What do we think would happen to a team where Candor wasn't practiced by the head coach?

It seems so obvious. They wouldn't play at their best and they'd likely lose more games than they'd win, REGARDLESS of how good the talent was.

They wouldn't get better and they ultimately would not succeed.

Candor levels up your team and (when you solicit it), levels YOU up! It's a skill that improves all other skills.

But Candor isn't easy. It’s easy to chicken out or to come across as overly harsh. It's easy to share it with some team members and not others. It feels like extra work!

Here are 5 of my favorite tips for improving candor in your organization:

In my first formal board meeting (after bootstrapping Ampush for 5 years), our business was a disaster. 2 big clients had churned, and we were overspending on tech.

Ric Elias stared at us and said:

I want to be as honest as I can be to help you be better, so I'm going to share but just remember this is all about the problem NOT you as a person.

We nodded.

Then for about an hour, he told us all the things we were doing wrong! Mismanaging clients, not tight on budgets, moving too slowly.

Was it intense? Sure. But it was SO helpful and we took it in stride.

It’s easy to feel like feedback is personal but that small caveat is effective as a leader to allow you to be honest and improve an issue.

It is even more effective if you share TLC with the person despite the problem. When I landed home the next day, Ric called me for 15 minutes to ask about my pregnant wife and young son.

I could FEEL he cared about me as a person which further built trust for him to coach me on the problems!

This is my favorite tool for new managers. The hardest part of giving feedback is that discomfort in your body that shows up RIGHT when you want to be honest with someone.

Getting the words to come out of your mouth is just… weird. Especially when it’s new.

Enter stems. Here's a full list.  My favorite 3 are:

I'd find you more powerful if…

I notice my energy goes (up/down) when you do…

I'd love it if you did…. more.

This is another huge learning from the Conscious Leadership group.
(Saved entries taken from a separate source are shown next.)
theorem State.reramp_links (p : Port) (s : State) (q : Port) :
    (s.reramp p).links.get (.port q) =
      if q = p ∧ (s.ports.get q).state = .paused then
        { s.links.get (.port q) with state := .wait, receivedHold := false }
      else s.links.get (.port q) := by
  unfold State.reramp
  by_cases hpaused : (s.ports.get p).state = .paused
  · rw [if_pos hpaused, State.postGrant_frame _ _ _ .links (by decide), State.enterRamp_links]
    by_cases hq : q = p
    · subst hq
      simp [hpaused]
    · rw [PerDest.get_set_of_ne _ _ _ _ fun h => hq (Dest.port.inj h), if_neg fun h => hq h.1]
  · rw [if_neg hpaused, if_neg fun ⟨hq, h⟩ => hpaused (hq ▸ h)]

theorem State.reramp_grantSlots (p : Port) (s : State) (q : Port) :
    (s.reramp p).grantSlots.get q =
      if q = p ∧ (s.ports.get q).state = .paused then
        some ⟨(s.ports.get q).grant, .on, ((s.classOf q).map (·.tolerance)).getD 0⟩
      else s.grantSlots.get q := by
  have hslots : (s.enterRamp p).grantSlots = s.grantSlots := s.enterRamp_frame p .grantSlots (by decide)
  have hclass : (s.enterRamp p).classOf p = s.classOf p := by
    refine State.classOf_congr (s.enterRamp_frame p .tables (by decide)) ?_
    rw [State.enterRamp_ports, if_pos rfl]
    rfl
  have hgrant : ((s.enterRamp p).ports.get p).grant = (s.ports.get p).grant := by
    rw [State.enterRamp_ports, if_pos rfl]
    rfl
  unfold State.reramp
  by_cases hpaused : (s.ports.get p).state = .paused
  · rw [if_pos hpaused, State.postGrant_slot, State.enterRamp_linkState, if_pos rfl, hslots, hclass, hgrant]
    by_cases hq : q = p
    · subst hq
      simp [hpaused]
    · simp [hq]
  · rw [if_neg hpaused, if_neg fun ⟨hq, h⟩ => hpaused (hq ▸ h)]

theorem State.reramp_classOf (p : Port) (s : State) (q : Port) : (s.reramp p).classOf q = s.classOf q := by
  refine State.classOf_congr (s.reramp_frame p .tables (by decide)) ?_
  rw [State.reramp_ports]
  split <;> rfl

/-- R15: every paused port of a list has its link in WAIT and a GRANT for the grant it kept. -/
theorem State.reramp_foldl_links (l : List Port) (s : State) (q : Port) :
    (l.foldl (fun s p => s.reramp p) s).links.get (.port q) =
      (if q ∈ l ∧ (s.ports.get q).state = .paused then
        { s.links.get (.port q) with state := .wait, receivedHold := false } else s.links.get (.port q)) ∧
    (l.foldl (fun s p => s.reramp p) s).grantSlots.get q =
      (if q ∈ l ∧ (s.ports.get q).state = .paused then
        some ⟨(s.ports.get q).grant, .on, ((s.classOf q).map (·.tolerance)).getD 0⟩ else s.grantSlots.get q) := by
  induction l generalizing s with
  | nil => simp
  | cons p l ih =>
    obtain ⟨hlinks, hslots⟩ := ih (s.reramp p)
    rw [List.foldl_cons, hlinks, hslots, State.reramp_ports, State.reramp_links, State.reramp_grantSlots,
      State.reramp_classOf]
    by_cases hq : q = p
    · subst hq
      by_cases hpaused : (s.ports.get q).state = .paused
      · simp [hpaused, PortUnit.ramped]
      · simp [hpaused]
    · simp [hq]

theorem State.rerampAll_links (s : State) (q : Port) : s.rerampAll.links.get (.port q) =
    if (s.ports.get q).state = .paused then { s.links.get (.port q) with state := .wait, receivedHold := false }
    else s.links.get (.port q) := by
  simpa [State.rerampAll, Port.mem_all] using (State.reramp_foldl_links Port.all s q).1

theorem State.rerampAll_grantSlots (s : State) (q : Port) : s.rerampAll.grantSlots.get q =
    if (s.ports.get q).state = .paused then
      some ⟨(s.ports.get q).grant, .on, ((s.classOf q).map (·.tolerance)).getD 0⟩
    else s.grantSlots.get q := by
  simpa [State.rerampAll, Port.mem_all] using (State.reramp_foldl_links Port.all s q).2

/-- R15: the selector stands in a source and the budget is computed. -/
def State.entered (a : Source) (s : State) : State :=
  State.computeBudget { s with sel := { s.sel with state := .active a, deadTimer := none } }

theorem State.arrive_eq (a : Source) (s : State) :
    s.arrive a = ((s.entered a).shedUntil State.sheddable 0).afterShedding.rerampAll := rfl

/-- R15, R36: the overcommit state after the shedding at the end of a changeover. -/
theorem State.afterShedding_budget (s : State) : s.afterShedding.budget =
    { s.budget with overcommit := if 0 ≤ s.free then .clear else .unresolved, shedTimer := none } := by
  unfold State.afterShedding
  split
  · rfl
  · exact State.raiseHub_frame _ _ .budget (by decide)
I first learned its power in my marriage.

When planning our weekends, my wife and I would always argue. I'd say, "We should go out with Nick and Susie for dinner this weekend."

She'd respond, "No, we should really go for a hike." Quickly, we'd be arguing about which one was "right."

After learning Unarguable Language, I shifted: "I'd like to go to the gym this morning." She couldn't respond and say "No you wouldn't like to!" The language is… inarguable.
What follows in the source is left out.